一日目の夜が来ようとしていた。冒険者達はそれぞれが保存食を手に火を囲んでいる。
(お腹すいた)
馨は自分が何も用意してなかったことに気付いた。何と迂闊だったことだろう。情けない心地だ。
が、冒険者達は素知らぬ顔だ。
翌朝は空腹で目が覚めた。
(何か食べ物‥‥)
子馬たちが草を食んでいた。
「水、飲もう」
束の間、腹を満たすと、馨は廃屋に戻った。皆はもう起きていた。
「馨君」
明穂に呼ばれて馨は慌てて居住まいを正した。
「冒険者にとって大切なことは何だと思う?」
「大切なこと‥‥」
「馨君は昨夜から何も食べてないわよね。それで満足に依頼を果せると思って?
一瞬の不注意が自分ばかりか仲間まで危険な状況に晒してしまうのよ。強いことも大切だけれど、行く先がどういう場所かを考え、何が必要かを予想し、抜かりなく準備を行う…そういう部分が大事なことを理解しなくてはね」
「で、どうする?馨君はどうやって食べ物を手に入れる?」
馨は考え込んだ末、決心したように顔を上げた。
「申し訳ありません、食料を分けていただけないでしょうか」
明穂は我が意を得たりと微笑んだ。
「それでいいの。でも、忘れちゃ駄目。冒険者は常に万全の準備をしておくものだけれど、事情で最低限しか持てないこともある。助け合いは大事だけれど、甘えちゃいけないわ」
明穂は二日分の保存食の代金を馨から受け取った。それも勉強である。
「さあ、食べて今日も頑張りなさいな」
「はい!」
◆「これを登るんですか?」
崖を見上げて馨は不安そうだ。
鑪が腕を組み厳しい面持ちで見つめている。とは言え、実は馨が怪我することのない様、要所にロープを引っ掛け命綱を用意してあった。その上、楠木が崖下の植物にプラントコントロールをかけ自然のネットを張り巡らせている。
「真達羅、頼んだよ」
霊鳥もそれとなく彼を見守っていた。
馨は低い場所から何度も落ちた。そんな馨の横をルーティがすーっと登っていく。
「う、うわっ」
馨がまた落ちたのを見て降りてきたルーティが無邪気に微笑みかける。
この中で最も体力がなさそうに見えるだろう自分が簡単に崖を登ったことを馨が驚いているのが手に取るようにわかった。
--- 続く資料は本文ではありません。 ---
-- ==== Sys2Proof/Certificates/Slice0/Obligations.lean ====
section
/-! DEFINITION. Certificates/Slice0/Obligations.lean: the statements for the provers. -/

open Sys2Proof Sys2Proof.Machine

/-- One step of a state whose queue is c followed by rest answers what exec answers for c on the state with the queue rest. -/
def Obligations.StepRunsFront : Prop :=
  ∀ (c : Instr) (s : State) (rest : List Instr), s.pending = c :: rest → step s = exec c { s with pending := rest }

/-- With no command waiting a step answers a next state. Before the 800,000,000th tick of a second it adds one tick, leaves
every register, every addressed byte and the queue as they are, and BEAT_PHASE counts up to 100,017 where beats run. At
that tick, with VAUX or VBAT present and no alarm reached, the ticks start again and PWR_RTC_SEC counts one, every other
register as it was. What a step on an empty queue does is the choice of log 2. -/
def Obligations.IdleStepTicks : Prop :=
  ∀ s : State, s.pending = [] →
    (s.ticks + 1 < 800000000 → ∃ t, step s = .next t ∧ t.ticks = s.ticks + 1 ∧ t.pending = [] ∧ SameRegsBut [] s t ∧ SameMemory s t ∧
      (s.beatRuns = true → t.beat.phase = min 100017 (s.beat.phase + 1)) ∧ (s.beatRuns = false → t.beat = s.beat)) ∧
    (800000000 ≤ s.ticks + 1 → (s.pwr.vaux || s.pwr.vbat) = true →
      (s.reg Reg.PWR_RTC_ALARM = 0 ∨ s.reg Reg.PWR_RTC_SEC + 1 ≠ s.reg Reg.PWR_RTC_ALARM) →
      ∃ t, step s = .next t ∧ t.ticks = 0 ∧ t.reg Reg.PWR_RTC_SEC = s.reg Reg.PWR_RTC_SEC + 1 ∧
        SameRegsBut [Reg.PWR_RTC_SEC] s t ∧ SameMemory s t)

/-- State.reset holds the invariant of the model: its addressed memory and its registers are in canonical form, nothing
listed, and its queue is empty. -/
def Obligations.ResetCanonical : Prop :=
  State.reset.Inv ∧ State.reset.regs = [] ∧ State.reset.mem = [] ∧ State.reset.pending = []

/-- From every state whose addressed memory and registers are in canonical form (keys strictly rising, no entry at its
default), a step that answers a next state answers one in which both are again. -/
def Obligations.CanonicalKept : Prop :=
  ∀ s t : State, s.Inv → step s = .next t → t.Inv

/-- Whatever the command and the state, a next state of exec holds the queue it was given. -/
def Obligations.QueueUntouched : Prop :=
  ∀ (c : Instr) (s t : State), exec c s = .next t → t.pending = s.pending

/-- No command ends in a fault or a refusal: a bad access, a command that its conditions do not allow and a command that the
powered-off core does not see are next states (R270, R311, R459). -/
def Obligations.EveryCommandAnswers : Prop :=
  ∀ (c : Instr) (s : State), ∃ t, exec c s = .next t

/-- While beat heads run, BEAT_HEAD answers a next state in which BEAT_NUM is one higher (48 bits, wrapping) and one more
head has been counted. Completion: under the conditions given on state and operands alone, exec answers a next state for
BEAT_HEAD. -/
def Obligations.BeatHeadCounts : Prop :=
  ∀ s : State, s.beatRuns = true → ∃ t, exec .beatHead s = .next t ∧ t.beatNum = s.beatNum + 1 ∧ t.heads = s.heads + 1

/-- On the PLL, a block on a trunk port in service whose partner is of the own consist, that names the beat about to begin,
carries the path epoch and arrives within 2 us is kept for its port with its HOPS and HOLD and counts nothing; one on a
local port is counted in BEAT_BLK_BAD and leaves the timing as it is; one with another PEP, or from the other side of a
joint, is counted too, leaves every kept block and the timing as they are, and is measured for its port. HOLDOVER_ENTRY
after two beats without a valid block takes a tracking hub to HOLDOVER and counts it. Memory stays. Completion: under
the conditions given on state and operands alone, exec answers a next state for BEAT_BLOCK_RECEIVED, HOLDOVER_ENTRY. -/
def Obligations.BeatBlockRules : Prop :=
  ∀ s : State, s.coreOn = true →
    (s.pllOn = true → ∀ (p : TrunkPort) (num : Word) (hops : BitVec 6) (hold : Bool) (ofs : BitVec 10) (late : Int),
      s.portUp (trunk p) = true → s.otherSide p = false → num = s.numExpected late → -12800 ≤ late → late ≤ 12800 →
      ∃ t, exec (.beatBlockReceived (trunk p) num hops hold ofs s.pep late) s = .next t ∧
        t.beat.rx[p] = some { hops := hops, hold := hold, head := s.heads + if late < 0 then 1 else 0 } ∧
        SameRegsBut [] s t ∧ SameMemory s t) ∧
    (s.pllOn = true → ∀ (n : LocalPort) (num : Word) (hops : BitVec 6) (hold : Bool) (ofs : BitVec 10) (pep : BitVec 4) (late : Int),
      ∃ t, exec (.beatBlockReceived (loc n) num hops hold ofs pep late) s = .next t ∧ Counted Reg.BEAT_BLK_BAD s t ∧
        t.beat = s.beat ∧ SameRegsBut [Reg.BEAT_BLK_BAD] s t ∧ SameMemory s t) ∧
    (s.pllOn = true → ∀ (p : TrunkPort) (num : Word) (hops : BitVec 6) (hold : Bool) (ofs : BitVec 10) (pep : BitVec 4) (late : Int),
      pep ≠ s.pep ∨ s.otherSide p = true → ∃ t, exec (.beatBlockReceived (trunk p) num hops hold ofs pep late) s = .next t ∧
        Counted Reg.BEAT_BLK_BAD s t ∧ t.beat.rx = s.beat.rx ∧ t.beat.timing = s.beat.timing ∧
        (∃ place, t.beat.joint[p] = some (num, place, s.heads)) ∧
        SameRegsBut [Reg.BEAT_BLK_BAD] s t ∧ SameMemory s t) ∧
    (s.beat.timing = .track → s.beat.lastValid + 2 ≤ s.heads →
      ∃ t, exec .holdoverEntry s = .next t ∧ t.beat.timing = .holdover ∧ t.beat.holdSince = s.heads ∧
        Counted Reg.BEAT_HOLD_COUNT s t ∧ SameRegsBut [Reg.BEAT_HOLD_COUNT] s t ∧ SameMemory s t)

/-- A hub on its PLL that its election names, with no move under way and no pause of Column 1, enters MASTER with HOPS 0.
Within such a pause it does not, and a new path epoch leaves the routes for the end of the pause. At the head of
MOVE_BEAT the hub named next enters MASTER where it is on its PLL and waits for no step (else its state stays), and the
old master of another hub's move enters TRACK. At the head of EPOCH_BEAT a new path epoch comes into force, with the old
one in PEP_PREV and the beat recorded in TOPO_EPOCH_BEAT, and two heads later the window of the old epoch ends. A merge
step with its record complete adds this hub's offset, the greater of S and JN less its own number of the step, to
BEAT_NUM, to every pending commit's target and to the anchor of the task tables; where the hub joins or has an offset,
BEAT_STEP shows the step in the merged numbering, BEAT_STEP_OFS the offset, and the step is counted. Completion: under
the conditions given on state and operands alone, exec answers a next state for ENTER_MASTER, MASTER_MOVE, EPOCH_RAISE,
PEP_PREV_WINDOW_END, MERGE_STEP. -/
def Obligations.MasterRoleMoves : Prop :=
  ∀ s : State, s.coreOn = true →
    (s.pllOn = true → s.echoPaused = false → (s.beat.timing = .free ∨ s.beat.timing = .track ∨ s.beat.timing = .holdover) → s.actingMaster = Config.hubId →
      (s.annOr.moveBeat = 0 ∨ s.annOr.moveBeat.toNat ≤ s.beatNum.toNat) →
      ∃ t, exec .enterMaster s = .next t ∧ t.beat.timing = .master ∧ t.beat.hops = 0) ∧
    (s.annOr.moveBeat ≠ 0 → s.beatNum = s.annOr.moveBeat → s.annOr.nextMaster ≠ 0 →
      ∃ t, exec .masterMove s = .next t ∧ (s.annOr.nextMaster = Config.hubId →
          (s.pllOn = true → s.beat.timing ≠ .stepPending → t.beat.timing = .master ∧ t.beat.hops = 0) ∧
          (s.pllOn = false ∨ s.beat.timing = .stepPending → t.beat.timing = s.beat.timing)) ∧
        (s.annOr.nextMaster ≠ Config.hubId → s.beat.timing = .master → t.beat.timing = .track)) ∧
    (s.annOr.epochBeat ≠ 0 → s.beatNum = s.annOr.epochBeat → s.annOr.pepNext ≠ s.pep →
      ∃ t, exec .epochRaise s = .next t ∧ t.pep = s.annOr.pepNext ∧ t.fld Reg.TOPO_STATUS 14 11 = s.pep.toNat ∧
        t.reg48 Reg.TOPO_EPOCH_BEAT_LO = s.annOr.epochBeat.toNat ∧
        t.echo.raiseHead = some s.heads ∧ (s.echoPaused = true → t.tun.routes = s.tun.routes ∧ t.tun.routesDue = true) ∧ SameMemory s t) ∧
    (s.echoPaused = true → exec .enterMaster s = .next s) ∧
    (∀ h, s.echo.raiseHead = some h → h + 2 ≤ s.heads →
      ∃ t, exec .pepPrevWindowEnd s = .next t ∧ t.echo = { s.echo with raiseHead := none } ∧ SameRegsBut [] s t ∧ SameMemory s t) ∧
    (∀ m, s.echo.merge = some m → s.echo.more = [] → m.complete = true →
      s.beatNum.toNat + 1 = (if m.joining then m.record.jn.toNat else m.record.s.toNat) →
      ∃ t, exec .mergeStep s = .next t ∧
        (let ofs := max m.record.s.toNat m.record.jn.toNat - (if m.joining then m.record.jn.toNat else m.record.s.toNat)
         t.beatNum = s.beatNum + BitVec.ofNat 48 ofs ∧ t.eng.anchor = s.eng.anchor + BitVec.ofNat 48 ofs ∧
         (m.joining = true ∨ ofs ≠ 0 → t.reg48 Reg.BEAT_STEP_LO = max m.record.s.toNat m.record.jn.toNat ∧
           t.reg48 Reg.BEAT_STEP_OFS_LO = ofs ∧ Counted Reg.BEAT_STEP_COUNT s t) ∧
         t.beat.commits = s.beat.commits.map fun c => { c with target := c.target + BitVec.ofNat 48 ofs }))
「これは浮遊魔法です。この高さを登るにはかなりの熟練が必要ですが」
「魔法、ですか」
「馨さんはあまり体力的に恵まれてはいませんよね」
「情けないです」
「私は冒険者って体力だけではないと思うんです。そればかりに捕らわれてしまうと、他の才を潰しかねません」
「他の才?」
「ええ、本気で冒険者になるのなら、他にも、目指せる道はあると思います」
◆最終日の朝が来た。
鑪の繰り出す剣を馨は必死に受け止める。楠木が魔法で馨の体に防具を纏うような効果を与えた上での訓練である。
「よし、休憩」
「はい、ありがとうございます」
手ぬぐいを川に浸しに行く。馨の脳裏には昨夜、皆から聞いた言葉が去来していた。
「お武家さんなら、主家やお家が剣を振るう理由になるでしょうけど、冒険者となればその理由は自分で見つけることになると思います。
何のために剣を振るうのか、そのことを心に留めて欲しいですね」
「貴女はどうして戦うのですか?」
「目の前で誰かの力になりたいと思えば、そのための力が欲しくなる…って、
自分でも何言ってるか分かりませんけど」
そう言って苦笑したルーティ。
「冒険者は自分で依頼を受け、見知らぬ誰かと出会い、見知らぬ土地で新しい価値観や世界の一端を知ることができるのが魅力と言えます。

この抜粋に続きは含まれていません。